YOUR TASK:
Output exactly the lines below, starting with the line that has "-- ==== Sys2Proof/Laws/State.lean" and going on through the line that has "v).stagedActs = s.stagedActs := rfl", both included, and no other lines.

GIVEN RECORDS:
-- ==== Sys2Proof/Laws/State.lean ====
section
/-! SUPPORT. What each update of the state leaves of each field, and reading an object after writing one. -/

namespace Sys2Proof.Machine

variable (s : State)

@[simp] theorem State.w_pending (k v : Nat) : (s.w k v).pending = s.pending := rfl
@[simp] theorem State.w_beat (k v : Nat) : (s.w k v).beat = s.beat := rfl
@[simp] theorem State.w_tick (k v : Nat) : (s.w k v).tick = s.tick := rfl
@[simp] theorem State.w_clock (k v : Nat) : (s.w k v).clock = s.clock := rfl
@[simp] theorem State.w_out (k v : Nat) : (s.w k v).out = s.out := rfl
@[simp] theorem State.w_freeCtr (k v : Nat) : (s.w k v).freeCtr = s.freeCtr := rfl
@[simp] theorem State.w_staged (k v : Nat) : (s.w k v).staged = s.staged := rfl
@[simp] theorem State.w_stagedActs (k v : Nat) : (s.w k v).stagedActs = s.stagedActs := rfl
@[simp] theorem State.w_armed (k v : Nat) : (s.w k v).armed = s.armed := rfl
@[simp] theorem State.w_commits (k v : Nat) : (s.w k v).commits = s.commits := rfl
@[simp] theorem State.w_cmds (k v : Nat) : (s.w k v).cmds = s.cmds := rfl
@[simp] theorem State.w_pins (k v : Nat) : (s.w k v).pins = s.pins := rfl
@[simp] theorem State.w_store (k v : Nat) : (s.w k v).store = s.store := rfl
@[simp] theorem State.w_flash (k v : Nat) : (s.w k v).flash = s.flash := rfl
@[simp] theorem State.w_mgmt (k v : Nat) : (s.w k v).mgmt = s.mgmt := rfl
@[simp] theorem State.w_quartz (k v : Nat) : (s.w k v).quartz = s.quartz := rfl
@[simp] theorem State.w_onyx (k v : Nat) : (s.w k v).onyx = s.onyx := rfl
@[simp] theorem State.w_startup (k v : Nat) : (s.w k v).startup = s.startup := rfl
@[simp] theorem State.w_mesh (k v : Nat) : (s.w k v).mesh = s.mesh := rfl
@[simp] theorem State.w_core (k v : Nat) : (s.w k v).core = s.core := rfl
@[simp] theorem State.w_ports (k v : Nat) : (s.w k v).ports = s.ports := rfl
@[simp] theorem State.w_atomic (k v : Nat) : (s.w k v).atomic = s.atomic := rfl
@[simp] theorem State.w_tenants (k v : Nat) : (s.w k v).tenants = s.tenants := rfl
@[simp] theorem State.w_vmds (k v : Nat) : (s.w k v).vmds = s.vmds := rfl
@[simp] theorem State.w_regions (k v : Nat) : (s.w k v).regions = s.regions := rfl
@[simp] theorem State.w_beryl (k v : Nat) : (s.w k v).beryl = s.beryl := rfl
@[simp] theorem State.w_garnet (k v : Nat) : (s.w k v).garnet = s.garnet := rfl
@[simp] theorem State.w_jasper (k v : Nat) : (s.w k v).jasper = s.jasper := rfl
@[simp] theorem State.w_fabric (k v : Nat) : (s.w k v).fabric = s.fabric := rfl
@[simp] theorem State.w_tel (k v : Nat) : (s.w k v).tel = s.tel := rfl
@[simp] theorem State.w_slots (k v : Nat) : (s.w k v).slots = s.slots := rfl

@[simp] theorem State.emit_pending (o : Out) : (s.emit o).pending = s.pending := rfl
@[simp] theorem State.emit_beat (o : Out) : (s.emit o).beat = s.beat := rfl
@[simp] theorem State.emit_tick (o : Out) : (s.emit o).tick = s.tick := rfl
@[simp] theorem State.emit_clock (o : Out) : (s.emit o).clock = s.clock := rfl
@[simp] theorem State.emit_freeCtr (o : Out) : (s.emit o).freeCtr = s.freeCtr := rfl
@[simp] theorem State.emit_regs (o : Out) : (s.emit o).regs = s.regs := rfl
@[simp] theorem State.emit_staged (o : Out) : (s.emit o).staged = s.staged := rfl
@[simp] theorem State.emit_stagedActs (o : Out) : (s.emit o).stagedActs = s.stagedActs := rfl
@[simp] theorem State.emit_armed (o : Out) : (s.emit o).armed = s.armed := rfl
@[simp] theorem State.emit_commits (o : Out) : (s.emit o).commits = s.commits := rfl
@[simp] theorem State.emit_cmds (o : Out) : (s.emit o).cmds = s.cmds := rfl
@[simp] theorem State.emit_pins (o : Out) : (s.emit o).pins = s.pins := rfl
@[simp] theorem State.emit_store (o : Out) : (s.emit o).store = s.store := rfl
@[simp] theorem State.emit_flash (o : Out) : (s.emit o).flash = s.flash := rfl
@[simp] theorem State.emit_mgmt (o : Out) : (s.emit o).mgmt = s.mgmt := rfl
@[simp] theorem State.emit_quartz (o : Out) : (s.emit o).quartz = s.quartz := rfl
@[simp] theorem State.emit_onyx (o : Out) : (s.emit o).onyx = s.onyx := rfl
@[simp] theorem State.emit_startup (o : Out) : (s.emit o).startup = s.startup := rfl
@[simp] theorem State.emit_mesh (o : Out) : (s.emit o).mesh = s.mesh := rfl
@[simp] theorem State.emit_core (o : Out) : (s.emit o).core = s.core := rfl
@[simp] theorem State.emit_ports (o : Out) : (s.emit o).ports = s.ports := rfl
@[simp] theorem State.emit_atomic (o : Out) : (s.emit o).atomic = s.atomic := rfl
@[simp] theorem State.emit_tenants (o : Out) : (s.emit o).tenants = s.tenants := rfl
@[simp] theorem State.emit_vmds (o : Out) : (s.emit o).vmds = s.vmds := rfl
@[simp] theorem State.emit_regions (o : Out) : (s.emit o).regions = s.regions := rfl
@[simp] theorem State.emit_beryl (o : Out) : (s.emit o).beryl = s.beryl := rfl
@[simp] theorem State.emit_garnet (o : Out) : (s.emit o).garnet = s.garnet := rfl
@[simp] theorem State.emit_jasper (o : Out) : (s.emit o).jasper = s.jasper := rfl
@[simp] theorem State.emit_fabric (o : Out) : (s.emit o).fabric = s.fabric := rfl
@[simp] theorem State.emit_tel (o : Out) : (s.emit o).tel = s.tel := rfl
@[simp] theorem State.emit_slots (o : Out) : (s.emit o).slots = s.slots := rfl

==

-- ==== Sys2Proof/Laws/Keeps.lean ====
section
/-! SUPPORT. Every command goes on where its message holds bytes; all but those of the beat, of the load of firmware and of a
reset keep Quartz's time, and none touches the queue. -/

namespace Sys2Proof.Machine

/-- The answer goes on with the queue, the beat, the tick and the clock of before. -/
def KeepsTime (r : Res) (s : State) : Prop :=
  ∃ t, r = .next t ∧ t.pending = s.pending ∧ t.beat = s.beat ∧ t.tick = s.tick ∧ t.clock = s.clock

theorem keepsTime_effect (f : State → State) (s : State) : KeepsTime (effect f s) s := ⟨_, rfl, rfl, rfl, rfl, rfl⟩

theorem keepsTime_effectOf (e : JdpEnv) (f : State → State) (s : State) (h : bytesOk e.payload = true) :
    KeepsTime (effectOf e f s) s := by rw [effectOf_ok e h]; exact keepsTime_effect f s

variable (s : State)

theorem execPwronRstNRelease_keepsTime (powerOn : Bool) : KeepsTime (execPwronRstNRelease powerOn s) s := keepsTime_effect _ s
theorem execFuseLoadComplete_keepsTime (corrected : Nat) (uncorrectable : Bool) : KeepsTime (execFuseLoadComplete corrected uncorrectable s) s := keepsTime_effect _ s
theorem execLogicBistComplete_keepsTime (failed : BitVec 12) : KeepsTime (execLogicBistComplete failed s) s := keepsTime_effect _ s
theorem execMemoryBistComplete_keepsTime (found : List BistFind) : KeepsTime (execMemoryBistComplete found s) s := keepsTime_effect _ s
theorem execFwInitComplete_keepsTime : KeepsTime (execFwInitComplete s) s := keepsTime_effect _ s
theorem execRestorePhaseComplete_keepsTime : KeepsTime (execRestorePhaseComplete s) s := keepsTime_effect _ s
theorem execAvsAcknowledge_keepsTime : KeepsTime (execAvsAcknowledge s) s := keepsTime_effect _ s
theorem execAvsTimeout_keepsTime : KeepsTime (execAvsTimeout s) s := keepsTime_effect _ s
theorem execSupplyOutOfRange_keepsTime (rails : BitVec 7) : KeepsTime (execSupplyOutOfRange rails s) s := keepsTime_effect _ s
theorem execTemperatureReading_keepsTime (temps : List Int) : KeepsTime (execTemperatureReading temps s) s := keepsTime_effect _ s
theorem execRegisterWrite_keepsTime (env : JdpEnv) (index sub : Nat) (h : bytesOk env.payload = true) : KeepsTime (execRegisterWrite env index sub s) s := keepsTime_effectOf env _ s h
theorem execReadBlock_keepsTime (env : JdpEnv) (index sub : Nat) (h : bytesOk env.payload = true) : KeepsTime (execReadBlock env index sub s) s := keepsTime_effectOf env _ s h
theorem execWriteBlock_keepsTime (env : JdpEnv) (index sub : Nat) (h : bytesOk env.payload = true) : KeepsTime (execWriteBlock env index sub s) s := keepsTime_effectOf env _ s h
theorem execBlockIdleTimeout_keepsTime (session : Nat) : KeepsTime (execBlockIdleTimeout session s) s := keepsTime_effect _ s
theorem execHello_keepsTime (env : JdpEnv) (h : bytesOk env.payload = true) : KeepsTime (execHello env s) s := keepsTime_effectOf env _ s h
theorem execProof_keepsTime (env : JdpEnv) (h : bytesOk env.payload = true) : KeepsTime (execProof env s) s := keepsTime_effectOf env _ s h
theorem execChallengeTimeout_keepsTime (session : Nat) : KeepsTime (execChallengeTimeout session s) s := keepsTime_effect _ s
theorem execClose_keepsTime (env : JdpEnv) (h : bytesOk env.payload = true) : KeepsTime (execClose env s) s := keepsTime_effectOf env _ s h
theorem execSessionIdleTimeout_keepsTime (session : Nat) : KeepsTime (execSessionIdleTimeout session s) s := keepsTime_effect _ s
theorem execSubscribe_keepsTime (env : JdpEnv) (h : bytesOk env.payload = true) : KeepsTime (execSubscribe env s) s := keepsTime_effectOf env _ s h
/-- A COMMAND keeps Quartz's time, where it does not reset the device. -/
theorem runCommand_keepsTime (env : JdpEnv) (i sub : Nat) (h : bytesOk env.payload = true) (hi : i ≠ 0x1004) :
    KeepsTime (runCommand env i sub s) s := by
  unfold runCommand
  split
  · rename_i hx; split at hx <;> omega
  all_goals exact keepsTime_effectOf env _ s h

RESPONSE AREA:
-- ==== Sys2Proof/Laws/State.lean ====
section
/-! SUPPORT. What each update of the state leaves of each field, and reading an object after writing one. -/

namespace Sys2Proof.Machine

variable (s : State)

@[simp] theorem State.w_pending (k v : Nat) : (s.w k v).pending = s.pending := rfl
@[simp] theorem State.w_beat (k v : Nat) : (s.w k v).beat = s.beat := rfl
@[simp] theorem State.w_tick (k v : Nat) : (s.w k v).tick = s.tick := rfl
@[simp] theorem State.w_clock (k v : Nat) : (s.w k v).clock = s.clock := rfl
@[simp] theorem State.w_out (k v : Nat) : (s.w k v).out = s.out := rfl
@[simp] theorem State.w_freeCtr (k v : Nat) : (s.w k v).freeCtr = s.freeCtr := rfl
@[simp] theorem State.w_staged (k v : Nat) : (s.w k v).staged = s.staged := rfl
@[simp] theorem State.w_stagedActs (k v : Nat) : (s.w k v).stagedActs = s.stagedActs := rfl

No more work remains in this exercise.